Руки Нурабуллы разжались. Абадан, скользнув наземь, толкнула его и отбежала к женщинам.
— Эх ты, старый козел! Слушай больше свою дурную вдову, людей-то не смеши! — завопила она. — Ты что, вдов, что ли, пожалел? Так мы не нуждаемся! Баба и без мужика проживет, не ахнет. Лучше в одиночку век вековать, — и она победно глянула на спесиво подбоченившегося на своем скакуне Есенгельды, — чем того вон пешего дурня баловать!
— Заткнись, женщина! — рявкнул кто-то со стороны. — Не твоего ума дело большого бия указы обсуждать!
От аула вслед за готовыми к драке пучеглазым джигитом и Бектемиром бежали трое парней с палками.
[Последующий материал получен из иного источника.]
-- ==== Sys2Proof/Machine/OdTable.lean ====
section
/-! DEFINITION. The static table of the object dictionary (R550 to R552, Tables 0-3, 2-19, 3-9, 3-10, 4-14, 5-7, 6-10,
7-16, 8-10, 9-13, 10-13, 11-9, 12-14, 13-15, 14-7, 15-14, 16-7, 17-11 and 18-13): for every index its subindices, and
for each its type, access right, default, stated range and whether it is persisted (R556). -/
namespace Sys2Proof.Machine

/-- The entry types of Table 18-1. -/
inductive OdType where
  | u8 | u16 | u32 | u64 | i32 | bool | time64 | ring64 | str | blob | digest48
deriving DecidableEq, Repr

/-- The access rights of R552. -/
inductive OdAccess where
  | const | ro | rw | rws | wo | rwt
deriving DecidableEq, Repr

/-- One entry, or a run of `subs` entries of one shape from subindex `sub`. `lo`, `hi` and `step` are the stated
range; `enum` says that a value outside is a reserved code (R11, DENIED) and not out of range (RANGE). `maxLen` is
the greatest length of a STR or BLOB and `exact` says it is the only length (R551). `kept` is R556's persistence. -/
structure OdRow where
  sub : Nat
  subs : Nat
  ty : OdType
  acc : OdAccess
  dflt : Nat
  lo : Int
  hi : Int
  step : Nat
  enum : Bool
  maxLen : Nat
  exact : Bool
  kept : Bool
deriving DecidableEq, Repr

/-- An index, or `count` consecutive indices of one shape. -/
structure OdGroup where
  index : Nat
  count : Nat
  rows : List OdRow
deriving DecidableEq, Repr


/-- 00_scope.md, index 0x1000. -/
def odGroup1000 : OdGroup := ⟨4096, 1, [
  ⟨0, 1, .u8, .const, 6, 0, 255, 1, false, 0, false, false⟩,
  ⟨1, 1, .str, .const, 0, 0, 0, 1, false, 16, false, false⟩,
  ⟨2, 1, .str, .const, 0, 0, 0, 1, false, 16, false, false⟩,
  ⟨3, 1, .u8, .const, 0, 0, 255, 1, false, 0, false, false⟩,
  ⟨4, 1, .str, .const, 0, 0, 0, 1, false, 16, false, false⟩,
  ⟨5, 1, .str, .const, 0, 0, 0, 1, false, 16, false, false⟩,
  ⟨6, 1, .u64, .const, 0, 0, 18446744073709551615, 1, false, 0, false, false⟩]⟩

/-- 00_scope.md, index 0x1010. -/
def odGroup1010 : OdGroup := ⟨4112, 1, [
  ⟨0, 1, .u8, .const, 14, 0, 255, 1, false, 0, false, false⟩,
  ⟨1, 1, .u8, .const, 0, 0, 255, 1, false, 0, false, false⟩,
  ⟨2, 1, .u8, .const, 0, 0, 255, 1, false, 0, false, false⟩,
  ⟨3, 1, .u16, .const, 0, 0, 65535, 1, false, 0, false, false⟩,
  ⟨4, 1, .u16, .const, 0, 0, 65535, 1, false, 0, false, false⟩,
  ⟨5, 1, .u8, .const, 0, 0, 255, 1, false, 0, false, false⟩,
  ⟨6, 1, .u8, .const, 0, 0, 255, 1, false, 0, false, false⟩,
  ⟨7, 1, .u8, .const, 0, 0, 255, 1, false, 0, false, false⟩,
  ⟨8, 1, .u8, .const, 0, 0, 255, 1, false, 0, false, false⟩,
  ⟨9, 1, .u8, .const, 16, 0, 255, 1, false, 0, false, false⟩,
  ⟨10, 1, .u8, .const, 0, 0, 255, 1, false, 0, false, false⟩,
  ⟨11, 1, .u8, .const, 0, 0, 255, 1, false, 0, false, false⟩,
  ⟨12, 1, .u8, .const, 0, 0, 255, 1, false, 0, false, false⟩,
  ⟨13, 1, .u8, .const, 0, 0, 255, 1, false, 0, false, false⟩,
  ⟨14, 1, .digest48, .const, 0, 0, 0, 1, false, 48, false, false⟩]⟩

/-- 00_scope.md, index 0x1011. -/
def odGroup1011 : OdGroup := ⟨4113, 1, [
  ⟨0, 1, .u8, .const, 6, 0, 255, 1, false, 0, false, false⟩,
  ⟨1, 1, .u16, .const, 0, 0, 65535, 1, false, 0, false, false⟩,
  ⟨2, 1, .u16, .const, 0, 0, 65535, 1, false, 0, false, false⟩,
  ⟨3, 1, .u32, .const, 0, 0, 4294967295, 1, false, 0, false, false⟩,
  ⟨4, 1, .u32, .const, 0, 0, 4294967295, 1, false, 0, false, false⟩,
  ⟨5, 1, .u8, .const, 0, 0, 255, 1, false, 0, false, false⟩,
  ⟨6, 1, .u8, .const, 0, 0, 255, 1, false, 0, false, false⟩]⟩

/-- 18_object_dictionary.md, index 0x1100. -/
def odGroup1100 : OdGroup := ⟨4352, 1, [
  ⟨0, 1, .u8, .const, 12, 0, 255, 1, false, 0, false, false⟩,
  ⟨1, 1, .blob, .rws, 0, 0, 0, 1, false, 16, true, true⟩,
  ⟨2, 1, .u8, .rws, 64, 1, 128, 1, false, 0, false, true⟩,
  ⟨3, 1, .blob, .rws, 0, 0, 0, 1, false, 16, true, true⟩,
  ⟨4, 1, .blob, .rws, 0, 0, 0, 1, false, 16, true, true⟩,
  ⟨5, 1, .u8, .rws, 64, 1, 128, 1, false, 0, false, true⟩,
  ⟨6, 1, .blob, .rws, 0, 0, 0, 1, false, 16, true, true⟩,
  ⟨7, 1, .u64, .const, 0, 0, 18446744073709551615, 1, false, 0, false, false⟩,
  ⟨8, 1, .u64, .const, 0, 0, 18446744073709551615, 1, false, 0, false, false⟩,
  ⟨9, 1, .u16, .rws, 19133, 1024, 65535, 1, false, 0, false, true⟩,
  ⟨10, 1, .u16, .rws, 1400, 512, 8192, 1, false, 0, false, true⟩,
  ⟨11, 1, .u8, .ro, 0, 0, 255, 1, false, 0, false, false⟩,
  ⟨12, 1, .u32, .const, 67108864, 0, 4294967295, 1, false, 0, false, false⟩]⟩

/-- 18_object_dictionary.md, index 0x1101. -/
def odGroup1101 : OdGroup := ⟨4353, 1, [
  ⟨0, 1, .u8, .const, 4, 0, 255, 1, false, 0, false, false⟩,
  ⟨1, 1, .u64, .ro, 0, 0, 18446744073709551615, 1, false, 0, false, false⟩,
  ⟨2, 1, .u64, .ro, 0, 0, 18446744073709551615, 1, false, 0, false, false⟩,
  ⟨3, 1, .u64, .ro, 0, 0, 18446744073709551615, 1, false, 0, false, false⟩,
  ⟨4, 1, .u64, .ro, 0, 0, 18446744073709551615, 1, false, 0, false, false⟩]⟩

/-- 18_object_dictionary.md, index 0x1110. -/
def odGroup1110 : OdGroup := ⟨4368, 1, [
  ⟨0, 1, .u8, .const, 4, 0, 255, 1, false, 0, false, false⟩,
  ⟨1, 1, .u8, .ro, 0, 0, 255, 1, false, 0, false, false⟩,
  ⟨2, 1, .u16, .rw, 1023, 0, 65535, 1, false, 0, false, false⟩,
  ⟨3, 1, .u16, .rw, 0, 0, 65535, 1, false, 0, false, false⟩,
  ⟨4, 1, .u64, .ro, 0, 0, 18446744073709551615, 1, false, 0, false, false⟩]⟩

/-- 18_object_dictionary.md, index 0x1200. -/
def odGroup1200 : OdGroup := ⟨4608, 1, [
  ⟨0, 1, .u8, .const, 10, 0, 255, 1, false, 0, false, false⟩,
  ⟨1, 1, .u32, .ro, 0, 0, 4294967295, 1, false, 0, false, false⟩,
  ⟨2, 1, .u32, .rws, 0, 0, 4294967295, 1, false, 0, false, true⟩,
  ⟨3, 1, .u16, .ro, 0, 0, 65535, 1, false, 0, false, false⟩,
  ⟨4, 1, .u64, .ro, 0, 0, 18446744073709551615, 1, false, 0, false, false⟩,
  ⟨5, 1, .u64, .ro, 0, 0, 18446744073709551615, 1, false, 0, false, false⟩,
  ⟨6, 1, .u64, .ro, 0, 0, 18446744073709551615, 1, false, 0, false, false⟩,
  ⟨7, 1, .u16, .const, 1000, 0, 65535, 1, false, 0, false, false⟩,
  ⟨8, 1, .u32, .rw, 0, 0, 4294967295, 1, false, 0, false, false⟩,
  ⟨9, 1, .blob, .ro, 0, 0, 0, 1, false, 67108864, false, false⟩,
  ⟨10, 1, .blob, .ro, 0, 0, 0, 1, false, 67108864, false, false⟩]⟩

/-- 18_object_dictionary.md, index 0x1210. -/
def odGroup1210 : OdGroup := ⟨4624, 1, [
  ⟨0, 1, .u8, .const, 3, 0, 255, 1, false, 0, false, false⟩,
  ⟨1, 1, .u64, .ro, 0, 0, 18446744073709551615, 1, false, 0, false, false⟩,
  ⟨2, 1, .u64, .ro, 0, 0, 18446744073709551615, 1, false, 0, false, false⟩,
  ⟨3, 1, .u8, .ro, 0, 0, 255, 1, false, 0, false, false⟩]⟩

/-- 18_object_dictionary.md, index 0x1300. -/
def odGroup1300 : OdGroup := ⟨4864, 1, [
  ⟨0, 1, .u8, .const, 20, 0, 255, 1, false, 0, false, false⟩,
  ⟨1, 1, .u8, .ro, 0, 0, 255, 1, false, 0, false, false⟩,
  ⟨2, 1, .u64, .ro, 0, 0, 18446744073709551615, 1, false, 0, false, false⟩,
  ⟨3, 1, .u64, .ro, 0, 0, 18446744073709551615, 1, false, 0, false, false⟩,
  ⟨4, 1, .u32, .ro, 0, 0, 4294967295, 1, false, 0, false, false⟩,
  ⟨5, 1, .u32, .ro, 0, 0, 4294967295, 1, false, 0, false, false⟩,
  ⟨6, 1, .u32, .ro, 0, 0, 4294967295, 1, false, 0, false, false⟩,
  ⟨7, 1, .u32, .ro, 0, 0, 4294967295, 1, false, 0, false, false⟩,
  ⟨8, 1, .u32, .ro, 0, 0, 4294967295, 1, false, 0, false, false⟩,
  ⟨9, 1, .u32, .ro, 0, 0, 4294967295, 1, false, 0, false, false⟩,
  ⟨10, 1, .u32, .ro, 0, 0, 4294967295, 1, false, 0, false, false⟩,
  ⟨11, 1, .u64, .ro, 0, 0, 18446744073709551615, 1, false, 0, false, false⟩,
  ⟨12, 1, .u64, .ro, 0, 0, 18446744073709551615, 1, false, 0, false, false⟩,
  ⟨13, 1, .u64, .ro, 0, 0, 18446744073709551615, 1, false, 0, false, false⟩,
  ⟨14, 1, .u32, .ro, 0, 0, 4294967295, 1, false, 0, false, false⟩,
  ⟨15, 1, .u32, .ro, 0, 0, 4294967295, 1, false, 0, false, false⟩,
  ⟨16, 1, .i32, .ro, 0, -2147483648, 2147483647, 1, false, 0, false, false⟩,
  ⟨17, 1, .u64, .ro, 0, 0, 18446744073709551615, 1, false, 0, false, false⟩,
  ⟨18, 1, .u64, .ro, 0, 0, 18446744073709551615, 1, false, 0, false, false⟩,
  ⟨19, 1, .u64, .ro, 0, 0, 18446744073709551615, 1, false, 0, false, false⟩,
  ⟨20, 1, .u32, .rws, 3600, 600, 86400, 1, false, 0, false, true⟩]⟩

/-- 18_object_dictionary.md, index 0x1301. -/
def odGroup1301 : OdGroup := ⟨4865, 1, [
  ⟨0, 1, .u8, .const, 6, 0, 255, 1, false, 0, false, false⟩,
  ⟨1, 1, .u8, .ro, 0, 0, 255, 1, false, 0, false, false⟩,
  ⟨2, 1, .time64, .ro, 0, 0, 18446744073709551615, 1, false, 0, false, false⟩,
  ⟨3, 1, .time64, .ro, 0, 0, 18446744073709551615, 1, false, 0, false, false⟩,
  ⟨4, 1, .time64, .ro, 0, 0, 18446744073709551615, 1, false, 0, false, false⟩,
  ⟨5, 1, .i32, .ro, 0, -2147483648, 2147483647, 1, false, 0, false, false⟩,
  ⟨6, 1, .u32, .ro, 0, 0, 4294967295, 1, false, 0, false, false⟩]⟩

/-- 17_clocks_power_startup.md, index 0x2000. -/
def odGroup2000 : OdGroup := ⟨8192, 1, [
  ⟨0, 1, .u8, .const, 11, 0, 255, 1, false, 0, false, false⟩,
  ⟨1, 1, .u8, .ro, 0, 0, 255, 1, false, 0, false, false⟩,
  ⟨2, 1, .u8, .rws, 3, 0, 255, 1, false, 0, false, true⟩,
  ⟨3, 1, .u8, .rws, 4, 0, 255, 1, false, 0, false, true⟩,
  ⟨4, 1, .u16, .rws, 0, 0, 5000, 250, false, 0, false, true⟩,
  ⟨5, 1, .u16, .rws, 31500, 30000, 33000, 1, false, 0, false, true⟩,
  ⟨6, 1, .u32, .ro, 0, 0, 4294967295, 1, false, 0, false, false⟩,
  ⟨7, 1, .u32, .ro, 0, 0, 4294967295, 1, false, 0, false, false⟩,
  ⟨8, 1, .u64, .ro, 0, 0, 18446744073709551615, 1, false, 0, false, false⟩,
  ⟨9, 1, .u16, .rws, 10, 1, 1000, 1, false, 0, false, true⟩,
  ⟨10, 1, .u16, .rws, 100, 1, 65535, 1, false, 0, false, true⟩,
  ⟨11, 1, .digest48, .ro, 0, 0, 0, 1, false, 48, false, false⟩]⟩

/-- 17_clocks_power_startup.md, index 0x2001. -/
def odGroup2001 : OdGroup := ⟨8193, 1, [
  ⟨0, 1, .u8, .const, 2, 0, 255, 1, false, 0, false, false⟩,
  ⟨1, 1, .u8, .rws, 0, 0, 9, 1, true, 0, false, true⟩,
  ⟨2, 1, .u16, .rws, 1000, 1, 65535, 1, false, 0, false, true⟩]⟩

/-- 17_clocks_power_startup.md, index 0x2010. -/
def odGroup2010 : OdGroup := ⟨8208, 1, [
  ⟨0, 1, .u8, .const, 5, 0, 255, 1, false, 0, false, false⟩,
  ⟨1, 1, .bool, .rws, 1, 0, 1, 1, true, 0, false, true⟩,
  ⟨2, 1, .u16, .rws, 0, 0, 65535, 1, false, 0, false, true⟩,
  ⟨3, 1, .u32, .rws, 0, 0, 4294967295, 1, false, 0, false, true⟩,
  ⟨4, 1, .u32, .ro, 0, 0, 4294967295, 1, false, 0, false, false⟩,
  ⟨5, 1, .u64, .ro, 0, 0, 18446744073709551615, 1, false, 0, false, false⟩]⟩

/-- 17_clocks_power_startup.md, index 0x2020. -/
def odGroup2020 : OdGroup := ⟨8224, 1, [
  ⟨0, 1, .u8, .const, 11, 0, 255, 1, false, 0, false, false⟩,
  ⟨1, 1, .u16, .rws, 0, 0, 65535, 1, false, 0, false, true⟩,
  ⟨2, 1, .u16, .rws, 1024, 512, 1024, 1, false, 0, false, true⟩,
  ⟨3, 1, .u8, .ro, 0, 0, 255, 1, false, 0, false, false⟩,
  ⟨4, 1, .u64, .ro, 0, 0, 18446744073709551615, 1, false, 0, false, false⟩,
  ⟨5, 1, .u16, .const, 0, 0, 65535, 1, false, 0, false, false⟩,
  ⟨6, 1, .u32, .ro, 0, 0, 4294967295, 1, false, 0, false, false⟩,
  ⟨7, 1, .u32, .ro, 0, 0, 4294967295, 1, false, 0, false, false⟩,
  ⟨8, 1, .digest48, .ro, 0, 0, 0, 1, false, 48, false, false⟩,
  ⟨9, 1, .u16, .rws, 750, 728, 772, 1, false, 0, false, true⟩,
  ⟨10, 1, .u16, .rws, 750, 728, 772, 1, false, 0, false, true⟩,
  ⟨11, 1, .u64, .ro, 0, 0, 18446744073709551615, 1, false, 0, false, false⟩]⟩

/-- 17_clocks_power_startup.md, index 0x2030. -/
def odGroup2030 : OdGroup := ⟨8240, 1, [
  ⟨0, 1, .u8, .const, 12, 0, 255, 1, false, 0, false, false⟩,
  ⟨1, 11, .u32, .ro, 0, 0, 4294967295, 1, false, 0, false, false⟩,
  ⟨12, 1, .u32, .ro, 0, 0, 4294967295, 1, false, 0, false, false⟩]⟩

/-- 17_clocks_power_startup.md, index 0x2031. -/
def odGroup2031 : OdGroup := ⟨8241, 1, [
  ⟨0, 1, .u8, .const, 11, 0, 255, 1, false, 0, false, false⟩,
  ⟨1, 11, .u16, .ro, 0, 0, 65535, 1, false, 0, false, false⟩]⟩

/-- 17_clocks_power_startup.md, index 0x2040. -/
def odGroup2040 : OdGroup := ⟨8256, 1, [
  ⟨0, 1, .u8, .const, 6, 0, 255, 1, false, 0, false, false⟩,
  ⟨1, 1, .i32, .ro, 0, -2147483648, 2147483647, 1, false, 0, false, false⟩,
  ⟨2, 1, .u8, .ro, 0, 0, 255, 1, false, 0, false, false⟩,
  ⟨3, 1, .u8, .rws, 10, 5, 30, 1, false, 0, false, true⟩,
  ⟨4, 1, .u8, .ro, 30, 0, 255, 1, false, 0, false, false⟩,
  ⟨5, 1, .u64, .ro, 0, 0, 18446744073709551615, 1, false, 0, false, false⟩,
  ⟨6, 1, .u32, .ro, 0, 0, 4294967295, 1, false, 0, false, false⟩]⟩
Это неожиданное подкрепление обрадовало и удивило Мамана: откуда было парням знать, что на мирном поле разгорится вражда?
— Люди! — крикнул Маман, поднимаясь на холмик. — Если вы думаете о народе, не отвергайте моего указа, в нем наше будущее! Джигиты, гоните прочь отсюда эту бесстыжую Абадан!
Бектемир и его товарищи ринулись к Абадан, как голодные беркуты на дичь, но всадники Есенгельды преградили им дорогу.
— Валите их с коней, джигиты! — приказал Маман. Бегдулла и Нурабулла хватали под уздцы храпящих коней и сдергивали всадников с седел, а парни, поймав Абадан, связали ее же собственной шалью, щедро награждая бьющуюся, кусающуюся в ярости женщину тумаками.
Есенгельды немедленно воспользовался волнением людей, чтобы подогреть вот-вот готовое вспыхнуть недовольство собравшихся.
— Неужели мало тебе слез этих несчастных, что пролили они по твоей вине, Маман-бий? — громко провозгласил он.
— Люди! Народ! — истошно вопила связанная Абадан. — От глупого рождается глупый! Набейте рот землей извергу этому Маману, пока ублюдки его не заполонили весь свет! Люди! Бейте его…
Бектемир бросился к связанной женщине и вытянул ее по спине палкой. Абадан подпрыгнула, перевернулась, как рыба, выброшенная на песок, и умолкла, обливаясь слезами.
Безжалостный… глупый… не знаешь, кого любить… — горестно бормотала она, но никто не слушал ее, и она, выбившись из сил, затихла. Скучившись, как овцы, завидевшие волка, женщины испуганно глядели на беспомощную Абадан.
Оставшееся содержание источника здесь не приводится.